Promotional single by Panic! at the Disco

from the album Pray for the Wicked
- Released: June 18, 2018
- Recorded: 2018
- Length: 2:41
- Label: Fueled by Ramen; DCD2;
- Songwriter(s): Brendon Urie; Jake Sinclair; Sam Hollander; Alex Kresovich; Suzy Shinn;
- Producer(s): Jake Sinclair; Alex 'AK' Kresovich; Suzy Shinn;

Audio video
- "King of the Clouds" on YouTube

= King of the Clouds =

"King of the Clouds" is a song by Panic! at the Disco released on June 18, 2018 as the second promotional single from their sixth studio album, Pray for the Wicked, through Fueled by Ramen and DCD2 Records.

==Background and release==
"King of the Clouds" was written by Panic! at the Disco's lead vocalist Brendon Urie, Sam Hollander, Jake Sinclair, Alex Kresovich, and Suzy Shinn. Production was handled by Jake Sinclair, Alex Kresovich, and Suzy Shinn. The string section was composed and conducted by Rob Mathes and recorded at Abbey Road Studios in London, England.

The song was released four days prior to its parent studio album, Pray for the Wicked, on June 18, 2018 through Fueled by Ramen. A snippet of the song was used at the end of a tour recap video on the band's official YouTube channel on April 18, 2018. "King of the Clouds" made its radio debut on Beats 1 as Zane Lowe's "Hottest Record in the World Right Now" for June 18, 2018.

In an interview with Zane Lowe on Beats 1, Brendon Urie explained that the song almost didn't make the album due to timing. Producer Jake Sinclair brought the song to him the day before the album deadline and when Urie heard the track he called it "the dopest song I've ever heard". Citing the last-minute nature of its completion, co-producer Alex Kresovich stated that, “I didn’t get the parts I needed to work on until 2:30 a.m. With it due in just a few hours, I was really sweating bullets and just trying to stay awake. We worked until 4:30 a.m. and got everything done and turned in for mixing just in time.”

The lyrical concepts for the song came together during a writing session when Urie got "blitzed out of his mind" and was "verbal vomit(ing)" about "Carl Sagan, the multiverse, and inter-dimensional travel." Unbeknownst to Urie, songwriting partner Sam Hollander was writing down everything he was saying and came back to him with the song idea days later.

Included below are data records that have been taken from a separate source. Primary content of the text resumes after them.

-- ==== Sys2Proof/Machine/Commit.lean ====
section
/-!
DEFINITION. The checks of a commit (R189, R209, R212): each change's state rules, limits, quotas, contracts, scheduling, and acceptance.
-/
namespace Sys2Proof.Machine

/-! State rules of the change classes -/

/-- A source that is aligned to the frame (R23). -/
def State.shortSource (s : State) (e : Eid) : Bool :=
  match eidKind e with
  | .line => decide (gMap e = 0)
  | .trib => decide (s.tribTiming (eidTrib e) = 0) && (s.trib (eidTrib e)).aligned
  | _ => true

/-- An end names the protection lane of a pair (R245). -/
def onProtLane (b : BCfg) (e : Eid) : Bool := decide (eidKind e = .line) && (b.protOf (eidPort e)).isSome

/-- The conditions of a symmetric record (R304). -/
def State.symOk (s : State) (b : BCfg) (cid : Nat) (r : Conn) : Bool :=
  let lineEnd (e : Eid) : Bool := decide (eidKind e = .line)
  let aLine := lineEnd r.a || r.pgEn
  let zLine := lineEnd r.z
  let loc := if aLine then r.z else r.a
  let legs := if aLine then
      (match (if r.pgEn then b.pg r.pg else none) with | some g => [g.leg0, g.leg1] | none => [r.a])
    else [r.z]
  (aLine != zLine) && localEnd loc && legs.any s.markLeg && decide (b.symTag cid ≠ 0)

/-- The grain records on one VC-12 agree in MAP (R184). -/
def mapsAgree (b : BCfg) (r : Conn) : Bool :=
  ((r.ends b).filter fun e => decide (eidKind e = .line) && decide (eidLevelN e = 2)).all fun e =>
    b.conns.all fun x => (x.2.ends b).all fun f =>
      !(decide (eidKind f = .line) && decide (eidLevelN f = 2) && decide (grainVc f = grainVc e)) || decide (gMap f = gMap e)

/-- A generator instance already named by another EID (R197). -/
def generatorClash (b : BCfg) (cid : Nat) (r : Conn) : Bool :=
  decide (eidKind r.a = .test) && b.conns.any fun x =>
    decide (x.1 ≠ cid) && decide (eidKind x.2.a = .test) && decide (testInst x.2.a = testInst r.a) && decide (x.2.a ≠ r.a)

/-- Group rules of a record with PG_EN (R186, R252): true when broken. -/
def groupBad (bf : BCfg) (r : Conn) : Bool :=
  r.pgEn && (match bf.pg r.pg with
    | none => true
    | some g => (decide (r.a ≠ g.leg0) && decide (r.a ≠ g.leg1)) || decide (r.width ≠ g.width) || (r.bidir && !g.twoWay))

/-- Two records carry one group's return direction (R253). -/
def returnTwice (bf : BCfg) (cid : Nat) (r : Conn) : Bool :=
  r.pgEn && r.bidir && bf.conns.any fun x => decide (x.1 ≠ cid) && x.2.pgEn && x.2.bidir && decide (x.2.pg = r.pg)

/-- Steps 3 to 5 of R189 for a record: the status that fails. `b` stands before the change, `bf` after the bushel; only the last change of a
record is judged against `bf`. -/
def State.connFail (s : State) (b bf : BCfg) (cid : Nat) (r : Conn) (last : Bool) : Option Nat :=
  let ends := [r.a, r.z].filter fun e => !eidNull e
  if ends.any (fun e => !s.eidExists b e r.width false || onProtLane b e) ||
      (last && (!mapsAgree bf r || groupBad bf r || generatorClash bf cid r || (r.sym && !s.symOk bf cid r))) ||
      (decide (r.level = 2) && r.short && ((!r.pgEn && !eidNull r.a && !s.shortSource r.a) || (r.bidir && !s.shortSource r.z))) then some stState
  else if ends.any fun e => !s.spanOk e r.width then some stBadParam
  else if last && (s.drivenTwice bf cid r || heldClash bf cid r || returnTwice bf cid r) then some stBlocked
  else none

In numerous interviews, Brendon Urie cited "King of the Clouds" as his favorite song on Pray for the Wicked and the one he is "most excited to perform live." Urie has described the song as "very Bohemian-esque," noting that it was inspired by "Bohemian Rhapsody" by Queen, a song the band regularly performs.

==Reception==
Forbes magazine described it as having "frenetic drumming" and "tasty electronic flourishes" with Urie "flexing his huge vocal range." Billboard described it as similarly "manic" to the album's previous releases.

==Charts==
===Weekly charts===

| Chart (2018) | Peak position |
|---|---|
| US Hot Rock & Alternative Songs (Billboard) | 11 |

===Year-end charts===

| Chart (2018) | Position |
|---|---|
| US Hot Rock Songs (Billboard) | 71 |

==Certifications==

| Region | Certification | Certified units/sales |
| United States (RIAA) | Gold | 500,000^{‡} |
^{‡} Sales+streaming figures based on certification alone.